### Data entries

- Opening Delimiter -

-- ==== Sys2Proof/Laws/FoldLists.lean ====
section
/-!
SUPPORT. What the changes of a foldback record's lists do: both lists stay in order and within their lengths, no
requester stands twice, and a pending entry waits only while the interrupt list is full.
-/
set_option Elab.async false

namespace Sys2Proof.Laws

open Machine Sys2Proof.Inv

/-! ### Insertion -/

theorem before_asymm {x y : FoldEntry} (h : y.before x = true) : x.before y = false := by
  simp only [FoldEntry.before, Bool.or_eq_true, Bool.and_eq_true, decide_eq_true_eq, beq_iff_eq,
    Bool.or_eq_false_iff, Bool.and_eq_false_iff, decide_eq_false_iff_not, beq_eq_false_iff_ne] at h ⊢
  omega

theorem before_negTrans {x y z : FoldEntry} (h : y.before x = false) (k : z.before y = false) :
    z.before x = false := by
  simp only [FoldEntry.before, Bool.or_eq_false_iff, Bool.and_eq_false_iff, decide_eq_false_iff_not,
    beq_eq_false_iff_ne] at h k ⊢
  omega

theorem insert_perm (x : FoldEntry) (l : List FoldEntry) : (x.insert l).Perm (x :: l) := insertBy_perm _ x l

theorem insert_length (x : FoldEntry) (l : List FoldEntry) : (x.insert l).length = l.length + 1 :=
  (insert_perm x l).length_eq

theorem insert_inOrder (x : FoldEntry) {l : List FoldEntry} (h : InOrder l) : InOrder (x.insert l) := by
  induction l with
  | nil => exact List.pairwise_singleton _ _
  | cons y ys ih =>
    have ⟨hy, hys⟩ := List.pairwise_cons.1 h
    show InOrder (insertBy FoldEntry.before x (y :: ys))
    unfold insertBy
    split
    · rename_i hb
      refine List.pairwise_cons.2 ⟨?_, ih hys⟩
      intro w hw
      rcases List.mem_cons.1 ((insertBy_perm _ x ys).mem_iff.1 hw) with rfl | hw
      · exact before_asymm hb
      · exact hy w hw
    · rename_i hb
      have hb : y.before x = false := by simpa using hb
      refine List.pairwise_cons.2 ⟨?_, h⟩
      intro w hw
      rcases List.mem_cons.1 hw with rfl | hw
      · exact hb
      · exact before_negTrans hb (hy w hw)

theorem inOrder_sub {l l' : List FoldEntry} (h : InOrder l) (hs : l'.Sublist l) : InOrder l' := h.sublist hs

/-! ### Lists of a record -/

/-- The two lists in order, with no requester twice. -/
def ListsPre (ints pends : List FoldEntry) : Prop :=
  InOrder ints ∧ InOrder pends ∧ ((ints ++ pends).map (·.requester)).Nodup

/-- The whole of what R37 and R41 ask of the two lists. -/
def ListsOk (depth : Nat) (ints pends : List FoldEntry) : Prop :=
  ListsPre ints pends ∧ ints.length ≤ depth ∧ pends.length ≤ 8 ∧ (pends ≠ [] → ints.length = depth)

theorem nodup_perm {a b : List FoldEntry} (p : a.Perm b) (h : (b.map (·.requester)).Nodup) :
    (a.map (·.requester)).Nodup := (p.map _).nodup_iff.2 h

theorem moveIn_lists (fuel : Nat) (r : FoldRec) (h : ListsPre r.ints r.pends) (hl : r.ints.length ≤ r.depth) :
    ∃ a b, (r.moveIn fuel).1 = { r with ints := a, pends := b } ∧ ListsPre a b ∧ a.length ≤ r.depth
      ∧ b.length ≤ r.pends.length ∧ (r.pends.length ≤ fuel → b ≠ [] → a.length = r.depth) := by
  induction fuel generalizing r with
  | zero =>
    refine ⟨r.ints, r.pends, rfl, h, hl, Nat.le_refl _, ?_⟩
    intro hz hb
    exact absurd (List.length_eq_zero_iff.1 (Nat.le_zero.1 hz)) hb
  | succ fuel ih =>
    cases hp : r.pends with
    | nil =>
      refine ⟨r.ints, r.pends, ?_, h, hl, Nat.le_of_eq (by simp [hp]), fun _ hb => absurd hp hb⟩
      have e : r.moveIn (fuel + 1) = (r, []) := by simp [FoldRec.moveIn, hp]
      rw [e]
    | cons e rest =>
      by_cases hlt : r.ints.length < r.depth
      · have hr : (r.moveIn (fuel + 1)).1
            = (FoldRec.moveIn fuel { r with ints := e.insert r.ints, pends := rest }).1 := by
          simp [FoldRec.moveIn, hp, hlt]
        obtain ⟨h1, h2, h3⟩ := h
        rw [hp] at h2 h3
        obtain ⟨a, b, e1, e2, e3, e4, e5⟩ := ih { r with ints := e.insert r.ints, pends := rest }
          ⟨insert_inOrder e h1, (List.pairwise_cons.1 h2).2,
            nodup_perm ((List.Perm.append_right rest (insert_perm e r.ints)).trans
              (List.perm_middle.symm)) h3⟩
          (by simp only [insert_length]; omega)
        refine ⟨a, b, hr.trans e1, e2, e3, ?_, ?_⟩
        · simp only [List.length_cons] at e4 ⊢
          omega
        · intro hf
          simp only [List.length_cons] at hf
          exact e5 (by show rest.length ≤ fuel; omega)
      · refine ⟨r.ints, r.pends, ?_, h, hl, Nat.le_of_eq (by simp [hp]), fun _ _ => by omega⟩
        have e : r.moveIn (fuel + 1) = (r, []) := by simp [FoldRec.moveIn, hp, hlt]
        rw [e]

theorem trim_lists (fuel : Nat) (r : FoldRec) :
    ∃ b, (r.trim fuel).1 = { r with pends := b } ∧ b.Sublist r.pends
      ∧ (r.pends.length ≤ fuel + 8 → b.length ≤ 8) := by
  induction fuel generalizing r with
  | zero => exact ⟨r.pends, rfl, List.Sublist.refl _, fun h => by omega⟩
  | succ fuel ih =>
    by_cases h8 : 8 < r.pends.length
    · cases hg : r.pends.getLast? with
      | none =>
        rw [List.getLast?_eq_none_iff] at hg
        rw [hg] at h8
        exact absurd h8 (by simp)
      | some e =>
        obtain ⟨b, e1, e2, e3⟩ := ih { r with pends := r.pends.dropLast }
        refine ⟨b, ?_, e2.trans (List.dropLast_sublist _), ?_⟩
        · simp only [FoldRec.trim, if_pos h8, hg]
          exact e1
        · intro hf
          refine e3 ?_
          simp only [List.length_dropLast]
          omega
    · refine ⟨r.pends, ?_, List.Sublist.refl _, fun _ => by omega⟩
      simp [FoldRec.trim, h8]

theorem last_perm {l : List FoldEntry} {x : FoldEntry} (h : l.getLast? = some x) : l = l.dropLast ++ [x] := by
  obtain ⟨ys, rfl⟩ := List.getLast?_eq_some_iff.1 h
  simp

theorem moveOut_lists (fuel : Nat) (r : FoldRec) (h : ListsPre r.ints r.pends) :
    ∃ a b, (r.moveOut fuel).1 = { r with ints := a, pends := b } ∧ ListsPre a b
      ∧ (r.ints.length ≤ fuel → a.length ≤ r.depth) := by
  induction fuel generalizing r with
  | zero => exact ⟨r.ints, r.pends, rfl, h, fun hz => by omega⟩
  | succ fuel ih =>
    by_cases hlt : r.depth < r.ints.length
    · cases hg : r.ints.getLast? with
      | none =>
        rw [List.getLast?_eq_none_iff] at hg
        rw [hg] at hlt
        exact absurd hlt (by simp)
      | some e =>
        obtain ⟨h1, h2, h3⟩ := h
        have hl := last_perm hg
        have hperm : (r.ints.dropLast ++ e.insert r.pends).Perm (r.ints ++ r.pends) := by
          have p1 : (r.ints.dropLast ++ e.insert r.pends).Perm (r.ints.dropLast ++ e :: r.pends) :=
            List.Perm.append_left _ (insert_perm e r.pends)
          have p2 : r.ints.dropLast ++ e :: r.pends = r.ints ++ r.pends := by
            conv => rhs; rw [hl]
            simp
          exact p2 ▸ p1
        obtain ⟨a, b, e1, e2, e3⟩ := ih { r with ints := r.ints.dropLast, pends := e.insert r.pends }
          ⟨inOrder_sub h1 (List.dropLast_sublist _), insert_inOrder e h2, nodup_perm hperm h3⟩
        refine ⟨a, b, ?_, e2, ?_⟩
        · simp only [FoldRec.moveOut, if_pos hlt, hg]
          exact e1
        · intro hf
          refine e3 ?_
          simp only [List.length_dropLast]
          omega
    · refine ⟨r.ints, r.pends, ?_, h, fun _ => by omega⟩
      simp [FoldRec.moveOut, hlt]

theorem listsPre_sub {a b b' : List FoldEntry} (h : ListsPre a b) (hs : b'.Sublist b) : ListsPre a b' :=
  ⟨h.1, inOrder_sub h.2.1 hs, h.2.2.sublist ((List.Sublist.append_left hs a).map _)⟩

theorem setDepth_lists (k : Nat) (r : FoldRec) (h : ListsPre r.ints r.pends) :
    ∃ a b, (r.setDepth k).1 = { r with depth := k, ints := a, pends := b } ∧ ListsOk k a b := by
  obtain ⟨a1, b1, e1, p1, l1⟩ := moveOut_lists r.ints.length { r with depth := k } h
  have l1 := l1 (Nat.le_refl _)
  obtain ⟨b2, e2, s2, l2⟩ := trim_lists b1.length { r with depth := k, ints := a1, pends := b1 }
  have l2 := l2 (Nat.le_add_right _ _)
  obtain ⟨a3, b3, e3, p3, l3, m3, f3⟩ := moveIn_lists b2.length { r with depth := k, ints := a1, pends := b2 }
    (listsPre_sub p1 s2) l1
  refine ⟨a3, b3, ?_, p3, l3, Nat.le_trans m3 l2, f3 (Nat.le_refl _)⟩
  show (FoldRec.moveIn (FoldRec.trim (FoldRec.moveOut r.ints.length { r with depth := k }).1.pends.length
      (FoldRec.moveOut r.ints.length { r with depth := k }).1).1.pends.length
    (FoldRec.trim (FoldRec.moveOut r.ints.length { r with depth := k }).1.pends.length
      (FoldRec.moveOut r.ints.length { r with depth := k }).1).1).1 = _
  rw [e1]
  show (FoldRec.moveIn (FoldRec.trim b1.length { r with depth := k, ints := a1, pends := b1 }).1.pends.length
    (FoldRec.trim b1.length { r with depth := k, ints := a1, pends := b1 }).1).1 = _
  rw [e2]
  exact e3

theorem place_lists (e : FoldEntry) (r : FoldRec) (h : ListsOk r.depth r.ints r.pends)
    (hn : r.standsIn e.requester = false) :
    ∃ a b, (r.place e).1 = { r with ints := a, pends := b } ∧ ListsOk r.depth a b := by
  obtain ⟨⟨h1, h2, h3⟩, h4, h5, h6⟩ := h
  have hnew : e.requester ∉ (r.ints ++ r.pends).map (·.requester) := by
    simp only [FoldRec.standsIn, Bool.or_eq_false_iff, List.any_eq_false, beq_iff_eq] at hn
    intro hm
    obtain ⟨x, hx, hxe⟩ := List.mem_map.1 hm
    rcases List.mem_append.1 hx with hx | hx
    · exact hn.1 x hx hxe
    · exact hn.2 x hx hxe
  have h3' : ((e :: (r.ints ++ r.pends)).map (·.requester)).Nodup := List.nodup_cons.2 ⟨hnew, h3⟩
  unfold FoldRec.place
  split
  · rename_i hlt
    refine ⟨e.insert r.ints, r.pends, rfl, ⟨insert_inOrder e h1, h2, ?_⟩, ?_, h5, ?_⟩
    · exact nodup_perm (List.Perm.append_right _ (insert_perm e r.ints)) h3'
    · rw [insert_length]; omega
    · intro hp
      have := h6 hp
      omega
  · rename_i hge
    split
    · exact ⟨r.ints, r.pends, rfl, ⟨h1, h2, h3⟩, h4, h5, h6⟩
    · rename_i last hlast
      split
      · have hl := last_perm hlast
        have hlen : 0 < r.ints.length := by
          cases hi : r.ints with
          | nil => rw [hi] at hlast; cases hlast
          | cons _ _ => simp
        have hperm : (e.insert r.ints.dropLast ++ last.insert r.pends).Perm (e :: (r.ints ++ r.pends)) := by
          have p1 : (e.insert r.ints.dropLast ++ last.insert r.pends).Perm
              ((e :: r.ints.dropLast) ++ (last :: r.pends)) :=
            List.Perm.append (insert_perm e _) (insert_perm last _)
          have p2 : (e :: r.ints.dropLast) ++ (last :: r.pends) = e :: (r.ints ++ r.pends) := by
            conv => rhs; rw [hl]
            simp
          exact p2 ▸ p1
        obtain ⟨b, e1, e2, e3⟩ :=
          trim_lists 1 { r with ints := e.insert r.ints.dropLast, pends := last.insert r.pends }
        have hpre : ListsPre (e.insert r.ints.dropLast) (last.insert r.pends) :=
          ⟨insert_inOrder e (inOrder_sub h1 (List.dropLast_sublist _)), insert_inOrder last h2, nodup_perm hperm h3'⟩
        refine ⟨e.insert r.ints.dropLast, b, e1, listsPre_sub hpre e2, ?_, e3 ?_, ?_⟩
        · rw [insert_length, List.length_dropLast]; omega
        · show (last.insert r.pends).length ≤ 1 + 8
          rw [insert_length]; omega
        · intro _
          rw [insert_length, List.length_dropLast]; omega
      · split
        · refine ⟨r.ints, e.insert r.pends, rfl, ⟨h1, insert_inOrder e h2, ?_⟩, h4, ?_, fun _ => by omega⟩
          · exact nodup_perm ((List.Perm.append_left _ (insert_perm e r.pends)).trans List.perm_middle) h3'
          · rw [insert_length]; omega
        · exact ⟨r.ints, r.pends, rfl, ⟨h1, h2, h3⟩, h4, h5, h6⟩

theorem remove_lists (q : Requester) (r : FoldRec) (c : FoldChange) (hc : r.remove q = some c)
    (h : ListsOk r.depth r.ints r.pends) :
    ∃ a b, c.1 = { r with ints := a, pends := b } ∧ ListsOk r.depth a b := by
  obtain ⟨⟨h1, h2, h3⟩, h4, h5, h6⟩ := h
  unfold FoldRec.remove at hc
  split at hc
  · simp only [Option.some.injEq] at hc
    subst hc
    refine ⟨r.ints, r.pends.filter (·.requester != q), rfl, listsPre_sub ⟨h1, h2, h3⟩ List.filter_sublist, h4, ?_, ?_⟩
    · exact Nat.le_trans (List.length_filter_le _ _) h5
    · intro hp
      refine h6 ?_
      intro hz
      exact hp (by simp [hz])
  · split at hc
    · simp only [Option.some.injEq] at hc
      subst hc
      obtain ⟨a, b, e1, e2, e3, e4, e5⟩ := moveIn_lists r.pends.length
        { r with ints := r.ints.filter (·.requester != q) }
        ⟨inOrder_sub h1 List.filter_sublist, h2,
          h3.sublist ((List.Sublist.append_right List.filter_sublist r.pends).map _)⟩
        (Nat.le_trans (List.length_filter_le _ _) h4)
      exact ⟨a, b, e1, e2, e3, Nat.le_trans e4 h5, e5 (Nat.le_refl _)⟩
    · cases hc

/-- The duck state follows the interrupt list (R45), nothing else changes. -/
theorem reduck_ok {now k : Nat} {old new : FoldRec} (ho : FoldOk k old)
    (hn : ∃ d a b, new = { old with depth := d, ints := a, pends := b } ∧ 1 ≤ d ∧ d ≤ 4 ∧ ListsOk d a b) :
    FoldOk k (FoldRec.reduck now old new) := by
  obtain ⟨d, a, b, rfl, hd1, hd4, ⟨⟨p1, p2, p3⟩, p4, p5, p6⟩⟩ := hn
  obtain ⟨_, _, _, _, o5, _, _, _, _, o10, o11, o12⟩ := ho
  unfold FoldRec.reduck
  dsimp only
  split
  · rename_i hc
    simp only [Bool.and_eq_true, Bool.not_eq_true', List.isEmpty_iff] at hc
    refine ⟨hd1, hd4, p4, p5, o5, p1, p2, p6, p3, ?_, ?_, o12⟩
    · have : a ≠ [] := by
        intro hz
        rw [hz] at hc
        simp at hc
      simp [this]
    · simp
  · rename_i hc
    split
    · rename_i hc2
      simp only [Bool.and_eq_true, Bool.not_eq_true', List.isEmpty_iff] at hc2
      have ha : a = [] := hc2.2
      split <;> refine ⟨hd1, hd4, p4, p5, o5, p1, p2, p6, p3, ?_, ?_, o12⟩ <;> simp [ha]
    · rename_i hc2
      refine ⟨hd1, hd4, p4, p5, o5, p1, p2, p6, p3, ?_, o11, o12⟩
      show old.duck = .ducked ↔ a ≠ []
      rw [o10]
      cases hi : old.ints <;> cases ha : a <;> simp_all

theorem reduck_settings (now : Nat) (old new : FoldRec) : foldSettings (FoldRec.reduck now old new) = foldSettings new := by
  unfold FoldRec.reduck
  repeat' split
  all_goals rfl

theorem FoldOk.lists {k : Nat} {r : FoldRec} (h : FoldOk k r) : ListsOk r.depth r.ints r.pends := by
  obtain ⟨_, _, h3, h4, _, h6, h7, h8, h9, _⟩ := h
  exact ⟨⟨h6, h7, h9⟩, h3, h4, h8⟩

end Sys2Proof.Laws
end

- Closing Delimiter -

### Task details
From the records above, transcribe without alteration every line from the one with "hb (hy w hw)" to the one with "(a.map (·.requester)).Nodup := (p.map", inclusive.

### Task output
      · exact before_negTrans hb (hy w hw)

theorem inOrder_sub {l l' : List FoldEntry} (h : InOrder l) (hs : l'.Sublist l) : InOrder l' := h.sublist hs

/-! ### Lists of a record -/

/-- The two lists in order, with no requester twice. -/
def ListsPre (ints pends : List FoldEntry) : Prop :=
  InOrder ints ∧ InOrder pends ∧ ((ints ++ pends).map (·.requester)).Nodup

/-- The whole of what R37 and R41 ask of the two lists. -/
def ListsOk (depth : Nat) (ints pends : List FoldEntry) : Prop :=
  ListsPre ints pends ∧ ints.length ≤ depth ∧ pends.length ≤ 8 ∧ (pends ≠ [] → ints.length = depth)

theorem nodup_perm {a b : List FoldEntry} (p : a.Perm b) (h : (b.map (·.requester)).Nodup) :
    (a.map (·.requester)).Nodup := (p.map _).nodup_iff.2 h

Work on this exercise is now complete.